*What to produce*
From the listing below, copy only the lines from the line that contains "last : Nat := 15" to the line that contains "inPh : Bool := true", counting those two lines as part of the copy.

[[ Records supplied open ]]

/-- The error messages of R424. -/
inductive ErrMsg where
  | cor | nonfatal | fatal
deriving DecidableEq, Repr

/-- The PCI Express function (R423-R432): Bus Master Enable, D3hot, MSI-X Enable and Function Mask, the MSI-X table
(word index to value; the control word of an entry not listed is 1, masked: PRESUMED, log 5), the pending bits, the
messages sent (vectors in order), log2 of BAR2's size; the trained link's width in lanes and rate in tenths of GT/s,
0 until it trains (R423); Device Control (PRESUMED reset 0x2810, log 104), the error bits of Device Status [3:0], the error
messages sent (R424). -/
structure PciSt where
  busMaster : Bool := false
  d3hot : Bool := false
  msixEn : Bool := false
  msixMask : Bool := false
  msixTab : Sparse W32 := []
  pba : BitVec 64 := 0#64
  msgs : List Nat := []
  bar2Log : Nat := 34
  linkWidth : Nat := 0
  linkRate : Nat := 0
  devCtl : BitVec 16 := 0x2810#16
  devStat : BitVec 4 := 0#4
  errMsgs : List ErrMsg := []
deriving DecidableEq, Repr

/-- The service rings (R433, R434): positions and phases, requests taken and not started, responses and notices that
wait for room in the response ring or for the function to master. -/
structure SvcSt where
  cmdIdx : Nat := 0
  cmdPh : Bool := false
  fetched : Nat := 0
  rspIdx : Nat := 0
  rspPh : Bool := false
  written : Nat := 0
  consumed : Nat := 0
  taken : List (List Byte) := []
  out : List (List Byte) := []
  notices : List (List Byte) := []
deriving DecidableEq, Repr

/-- A frame being received, or waiting at an ISP pipeline (R275, R282): its number among the stream's frames, stamp,
CSI-2 frame number, data type, port, FLAGS so far, pool buffer, parameter block, lines received (pixel codes), lines the pipeline has
taken, lines that came as packets (R275's copies are not among them). -/
structure CapFrame where
  fid : Nat
  ts : Nat
  no : Nat
  dt : Nat
  port : Nat := 0
  flags : BitVec 8 := 0#8
  buf : Nat
  block : List Byte := []
  lines : List (List Nat) := []
  done : Nat := 0
  got : Nat := 0
deriving DecidableEq, Repr

/-- A pool buffer in use (R276, R436): being filled, the number of its frame record, kept as a reference picture; format,
width and height of the picture in it. -/
structure BufSt where
  ix : Nat
  busy : Bool := true
  recNo : Option Nat := none
  isRef : Bool := false
  shape : Option (Nat × Nat × Nat) := none
deriving DecidableEq, Repr

/-- A bitstream entry taken (R284, R285): its 32 bytes, the timebase at its fetch, once delivered the header in force and
whether its data held poison (R399). -/
structure BsEntry where
  bytes : List Byte
  ts : Nat
  hdr : Option SeqHeader := none
  damaged : Bool := false
deriving DecidableEq, Repr

/-- A picture being decoded, or decoded and not yet output (R285): its number in decode order, stamp, PTS, buffer,
format, size, DECODE_NS, concealment, place in output order, the blocks whose samples failed their check in a line buffer
(R398). -/
structure PicSt where
  fid : Nat
  ts : Nat
  pts : Nat
  buf : Nat
  fmt : Nat
  w : Nat
  h : Nat
  ns : Nat := 0
  conceal : Bool := false
  late : Bool := false
  order : Nat := 0
  bad : List PixRect := []
deriving DecidableEq, Repr

/-- An open stream (R269, R284, R288, R308, R436). -/
structure StreamSt where
  kind : Nat
  loc : Bool
  recLog : Nat
  bsLog : Nat
  nbuf : Nat
  width : Nat
  height : Nat
  rate : Nat
  bufBytes : Nat
  pool : Nat
  recRing : Nat
  bsRing : Nat
  param : Nat
  stats : Nat
  engine : Nat := 255
  /-- Device time at the open (R287). -/
  opened : Nat := 0
  bufs : List BufSt := []
  recCount : Nat := 0
  fids : Nat := 0
  /-- Capture: the open frame, the last accepted parameter block, runs of bad and good triggers (R280). -/
  frame : Option CapFrame := none
  block : Option (List Byte) := none
  bad : Nat := 0
  good : Nat := 0
  /-- Decode: ring position, entries taken and not yet delivered, entries delivered, the header in force. -/
  bsIdx : Nat := 0
  bsPh : Bool := true
  bsCount : Nat := 0
  entries : List BsEntry := []
  queue : List BsEntry := []
  hdr : Option SeqHeader := none
  cur : Option PicSt := none
  pics : List PicSt := []
  /-- Pictures timed so far and their sum, then AVG (R308). -/
  avgN : Nat := 0
  avgSum : Nat := 0
  avg : Nat := 0
  /-- The tag of a STREAM_CLOSE that waits. -/
  closing : Option Nat := none
deriving DecidableEq, Repr

/-- An ISP pipeline (R282): frames whose end has been received, the stream it served last. -/
structure PipeSt where
  queue : List (Nat × CapFrame) := []
  last : Nat := 15
deriving DecidableEq, Repr

/-- An FSYNC output (R279, R280): the timebase at its last edge and the instant of its next one, where it is fixed;
whether the trigger window is open, the streams that had a frame start in it. -/
structure FsyncSt where
  edge : Option Nat := none
  due : Option Nat := none
  window : Bool := false
  hits : List Nat := []
deriving DecidableEq, Repr

/-- A picture an encoder has read (R437): its input entry, and whether damaged samples of it were concealed (R399). -/
structure EncJob where
  entry : List Byte
  conceal : Bool := false
deriving DecidableEq, Repr

/-- An open encode stream (R290, R437). -/
structure EncSt where
  format : Nat
  profile : Nat
  rc : Nat
  width : Nat
  height : Nat
  rate : Nat
  kbps : Nat
  gop : Nat
  qp : Nat
  inLog : Nat
  outLog : Nat
  outLen : Nat
  out : Nat
  palette : Nat
  inRing : Nat
  entryRing : Nat
  engine : Nat
  inIdx : Nat := 0
  inPh : Bool := true
  inCount : Nat := 0
  jobs : List EncJob := []
  outPos : Nat := 0
  entIdx : Nat := 0
  entPh : Bool := true
  entCount : Nat := 0
  closing : Option Nat := none
deriving DecidableEq, Repr

/-- A region of a recipe (R297). -/
structure ERegion where
  x : Nat
  y : Nat
  w : Nat
  h : Nat
  dx : Int
  dy : Int
  bright : Nat
  contrast : Nat
  a00 : Nat
  a01 : Nat
  a10 : Nat
  a11 : Nat
  flip : Bool
deriving DecidableEq, Repr

/-- A sample (R299, R303-R309): ID, where it comes from, its region; once its frame record has arrived, the frame; the number
of the group set it belongs to (0: none); `gone` where its frame was never recorded. -/
structure ESample where
  id : Nat
  stream : Nat
  region : Nat
  member : Nat := 255
  fid : Nat
  buf : Nat
  ts : Nat
  reg : ERegion
  ready : Bool := false
  addr : Nat := 0
  fmt : Nat := 0
  w : Nat := 0
  h : Nat := 0
  pitch : Nat := 0
  late : Bool := false
  carried : Bool := false
  partial_ : Bool := false
  conceal : Bool := false
  untrig : Bool := false
  set : Nat := 0
  gone : Bool := false
  /-- The batch and the slot it reserved last (R303, R421). -/
  place : Nat × Nat := (0, 0)
deriving DecidableEq, Repr

/-- Where a slot stands (R303, R304). -/
inductive ESlotSt where
  | reserved | converting | converted | absent
deriving DecidableEq, Repr

/-- A slot of a batch; `smp` is the sample it holds or last held. -/
structure ESlot where
  st : ESlotSt
  smp : Option ESample
  member : Nat := 255
  stale : Bool := false
deriving DecidableEq, Repr

/-- A batch under assembly (R303, R304): number, instant of its first reservation, slots reserved so far, closed to
further reservations, its budget has expired. -/
structure EBatch where
  num : Nat
  opened : Nat
  slots : List ESlot := []
  closed : Bool := false
  expired : Bool := false
deriving DecidableEq, Repr

/-- An assembler (R296, R299, R303-R306): its block, batches not yet emitted (rising numbers), ID counter, carried
samples, record ring position and count. -/
structure AsmSt where
  blk : List Byte := []
  next : Nat := 0
  batches : List EBatch := []
  ids : Nat := 0
  carried : List ESample := []
  recIdx : Nat := 0
  recPh : Bool := true
  recCount : Nat := 0
deriving DecidableEq, Repr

[[ Records supplied closed ]]

*Written response*
  last : Nat := 15
deriving DecidableEq, Repr

/-- An FSYNC output (R279, R280): the timebase at its last edge and the instant of its next one, where it is fixed;
whether the trigger window is open, the streams that had a frame start in it. -/
structure FsyncSt where
  edge : Option Nat := none
  due : Option Nat := none
  window : Bool := false
  hits : List Nat := []
deriving DecidableEq, Repr

/-- A picture an encoder has read (R437): its input entry, and whether damaged samples of it were concealed (R399). -/
structure EncJob where
  entry : List Byte
  conceal : Bool := false
deriving DecidableEq, Repr

/-- An open encode stream (R290, R437). -/
structure EncSt where
  format : Nat
  profile : Nat
  rc : Nat
  width : Nat
  height : Nat
  rate : Nat
  kbps : Nat
  gop : Nat
  qp : Nat
  inLog : Nat
  outLog : Nat
  outLen : Nat
  out : Nat
  palette : Nat
  inRing : Nat
  entryRing : Nat
  engine : Nat
  inIdx : Nat := 0
  inPh : Bool := true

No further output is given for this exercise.